Web analytics sub-study
Website analytics will be used to indicate: preferred modes of interaction; which aspects users (participants) find most engaging; and how users prefer to access information on the Navigate website. This provides indicative answers to specific questions, such as how comprehensively users consume the information regarding the different management options before submitting preferences on decisions. Analysis of user behaviour may lead to a better understanding of the effectiveness of the decision tool, as well as potentially identifying areas for improvement. Planned data capture includes: click information; pages visited; time spent on each page; information viewed and/or downloaded; and values clarification exercise responses. Since data is associated with user ID, behaviours can be linked to demographic characteristics such as age, sexual orientation, or user type (i.e. patient or partner).
Analysis will be restricted to the intervention group of the randomised study since the focus of this sub-study is the characteristics and effectiveness of the web-based decision tool. Effects to be investigated include informational value of pages (determined by number of visits and time spent), as well as complex behavioural effects such as the amount of information consumed before coming to decisions. Variance across demographic sub-groups will be measured using appropriate statistical metrics (e.g., ANOVA, chi-squared) to determine demographic-based preferences. Data mining techniques (e.g., association-rule mining) will be applied to attempt to determine other associations between behaviour characteristics (e.g., consuming certain information leading to certain decisions and/or outcomes).

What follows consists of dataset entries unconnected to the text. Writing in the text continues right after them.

-- ==== Sys2Proof/Machine/TierOps.lean ====
section
/-! DEFINITION. The tier manager's operations (R203–R229): scores, candidates, victims, moves, admission, demand fetch, placement of
a leaf being sealed. -/

namespace Sys2Proof.Machine

/-! ### Pages of a range -/

/-- Leaves that pages of this range of a sequence belong to. -/
def Seq.leavesIn (x : Seq) (lo n : Nat) : List Nat :=
  let T := orderT x.order
  (x.leaves.filter fun e => decide (e.1 * T < lo + n) && decide (lo < (e.1 + 1) * T)).map (·.2)

/-- Pages of one layer of a range of a sequence, by partition and serial: a leaf of the view may be another partition's. -/
def Seq.layerPages (x : Seq) (layer lo n : Nat) : List (Nat × Nat) :=
  (x.leavesIn lo n).map fun h => (hPart h, hSerial h + layer)

/-- Pages of leaves, by partition and serial. -/
def State.pagesOf (s : State) (hs : List Nat) : List (Nat × Nat) :=
  hs.flatMap fun h => match s.leaf h with | some l => (List.range l.layers).map fun i => (l.part, l.serial + i) | none => []

/-- A pending prefetch is of the page. -/
def State.prefetches (s : State) (q : Prefetch) (p serial : Nat) : Bool :=
  match s.seq q.part q.seq with
  | some y => (y.layerPages q.layer q.first q.count).contains (p, serial)
  | none => false

/-! ### Scores (R217, R218) -/

def State.seedScore (s : State) (p : Nat) : Nat := Fp.round (.fin false (s.gp F.SCORE_SEED p) (-8))

/-- A page's score read now; 0 while a COLD hint holds (R230). -/
def State.scoreOf (s : State) (x : Page) : Nat :=
  if s.now < x.coldUntil then 0 else Fp.decay x.score (s.now - x.ts) (s.gp F.TIER_CTRL_HALF_LIFE x.part)

/-- The score of a leaf (R218): the mean of its layer pages' scores. The chapters name it and let nothing read it; it is rounded once
(DESIGN CHOICE, assumption 73). -/
def State.leafScore (s : State) (l : Leaf) : Nat :=
  let ps := s.sq.pages.filter fun x => x.part == l.part && decide (l.serial ≤ x.serial ∧ x.serial < l.serial + l.layers)
  Fp.round (Fp.vdiv (Fp.vsum (ps.map fun x => Fp.toFv (s.scoreOf x))) (.fin false (max 1 ps.length) 0))

/-- Add mass to a page for a sequence; mass from another sequence ends a COLD hint (R217, R230). -/
def State.addScore (s : State) (p serial a seq : Nat) : State :=
  s.setPage p serial fun x =>
    { x with score := Fp.add (Fp.decay x.score (s.now - x.ts) (s.gp F.TIER_CTRL_HALF_LIFE p)) a, ts := s.now
             coldUntil := if seq ≠ x.coldSeq then 0 else x.coldUntil }

/-! ### Copies -/

/-- Tiers of the capos that hold a leaf. -/
def State.capoTiers (s : State) (h : Nat) : List Nat := (s.pdir.capos.filter fun k => k.leaves.contains h).map (·.tier)

def State.leafHandle (s : State) (p serial : Nat) : Nat := ((s.leafAt p serial).map (·.handle)).getD 0

/-- The copy is the page's only one at or faster than the tier of a capo that holds the page (R186, R222). -/
def State.capoOnly (s : State) (c : Copy) : Bool :=
  (s.capoTiers (s.leafHandle c.part c.serial)).any fun t =>
    c.tier ≤ t && !(s.copiesOf c.part c.serial).any fun o => o.tier ≤ t && !(o.tier == c.tier && o.die == c.die)

def State.moveOf (s : State) (p serial : Nat) : Option Move := s.tier.moves.find? fun m => m.part == p && m.serial == serial

def Copy.inPool (c : Copy) (p t d : Nat) : Bool := c.part == p && c.tier == t && (t ≥ 2 || c.die == d) && !c.leaving

/-- Demotion candidates of a pool (R222), ordered by score, then older t_s, then lower serial (R223, R736). -/
def State.candidates (s : State) (p t d : Nat) : List Copy :=
  let ok := s.tier.copies.filter fun c =>
    c.inPool p t d && (s.moveOf p c.serial).isNone && c.pinUntil ≤ s.now && c.protUntil ≤ s.now && !s.capoOnly c &&
    (match s.leafAt p c.serial with | some l => s.refsKnown l | none => true)
  let keyed := ok.map fun c => (c, match s.page p c.serial with | some x => (s.scoreOf x, x.ts) | none => (0, 0))
  ((sortBy (fun e => ((e.2.1 : Nat) : Int)) (sortBy (fun e => ((e.2.2 : Nat) : Int))
    (sortBy (fun e => ((e.1.serial : Nat) : Int)) keyed)))).map (·.1)

/-! ### Moves (R206, R207) -/

/-- The copy a move reads: one named, else the fastest that can be read. -/
def State.moveSrc (s : State) (p serial : Nat) (src : Option (Nat × Nat)) : Option Copy :=
  let cs := (s.copiesOf p serial).filter (·.good)
  match src with
  | some (t, d) => cs.find? fun c => c.tier == t && (t ≥ 2 || c.die == d)
  | none => argMin (fun (c : Copy) => ((c.tier : Nat) : Int)) cs

/-- What a request for a move meets. -/
inductive MoveAns where
  | started | joined | busy | noRoom | absent
  deriving DecidableEq, Repr

/-- A move to a tier and die is requested (R207, R226). Room is taken at once; a copy to T3 is programmed from here on. -/
def State.askMove (s : State) (p serial t d : Nat) (replace backing : Bool) (why cmd useT qg : Nat) (src : Option (Nat × Nat)) :
    State × MoveAns :=
  -- no copy moves while its reference state is unknown (R33, R211)
  if !s.pageKnown p serial then (s, .busy)
  else match s.moveOf p serial with
  | some m => (s, if m.dstTier = t then .joined else .busy)
  | none =>
    match s.page p serial, s.moveSrc p serial src with
    | some x, some c =>
      let b := x.stored
      let unit := if t = 0 then some (s.t0Cluster p d) else if t = 2 then s.t2Extent p b else some 0
      let fits := if t = 3 then s.t3Fits p b else s.fits p t d b
      let budgeted := t == 3 && (why == 2 || why == 4 || why == 8)
      match fits, unit with
      | true, some u =>
        let w := if budgeted then s.wbTake b else (s, true)
        if !w.2 then (w.1, .noRoom)
        else
          let m : Move :=
            { id := s.tier.nextMove, part := p, serial := serial, srcTier := c.tier, srcDie := c.die, dstTier := t
              dstDie := if t ≤ 1 then d else 15, unit := u, bytes := b, replace := replace, backing := backing, why := why
              cmd := cmd, useT := useT, qg := qg, startT := s.now }
          let s1 := { w.1 with tier := { w.1.tier with moves := w.1.tier.moves ++ [m], nextMove := m.id + 1 } }
          -- between two stacks it is a flow over a bridge die (R29)
          (if t = 3 then s1.t3Write p serial 0 b
            else if c.tier ≤ 1 ∧ t ≤ 1 then s1.openFlow cmd (if cmd = 0 then m.id else 0) c.die d else s1, .started)
      | _, _ => (s, .noRoom)
    | _, _ => (s, .absent)

/-- A copy waits for room (R228). -/
def State.awaitRoom (s : State) (p serial t d bytes until_ why cmd : Nat) (f : Nat := 0) : State :=
  if s.tier.waits.any fun w => w.part == p && w.serial == serial && w.tier == t && w.cmd == cmd then s
  else
    let w : AdmitWait := { id := s.tier.nextWait, part := p, serial := serial, tier := t, die := d, bytes := bytes,
                           until_ := until_, why := why, cmd := cmd, f := f }
    { s with tier := { s.tier with waits := s.tier.waits ++ [w], nextWait := w.id + 1 } }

Data storage, management and future use.
All data is kept in password protected databases. Non-identifiable participant data is separated from databases linking names with participant identifiable details. Once the study is completed, this database with identifiable details will be destroyed; the remaining data will be retained indefinitely. With the exception of the Medicare data, participants who consent to this study will also be consenting to the use of their data for future unspecified research. To obtain access to the data obtained through this project, investigators will have to have their projects approved by the HREC of their host institution and by Peter Mac Cancer Centre HREC.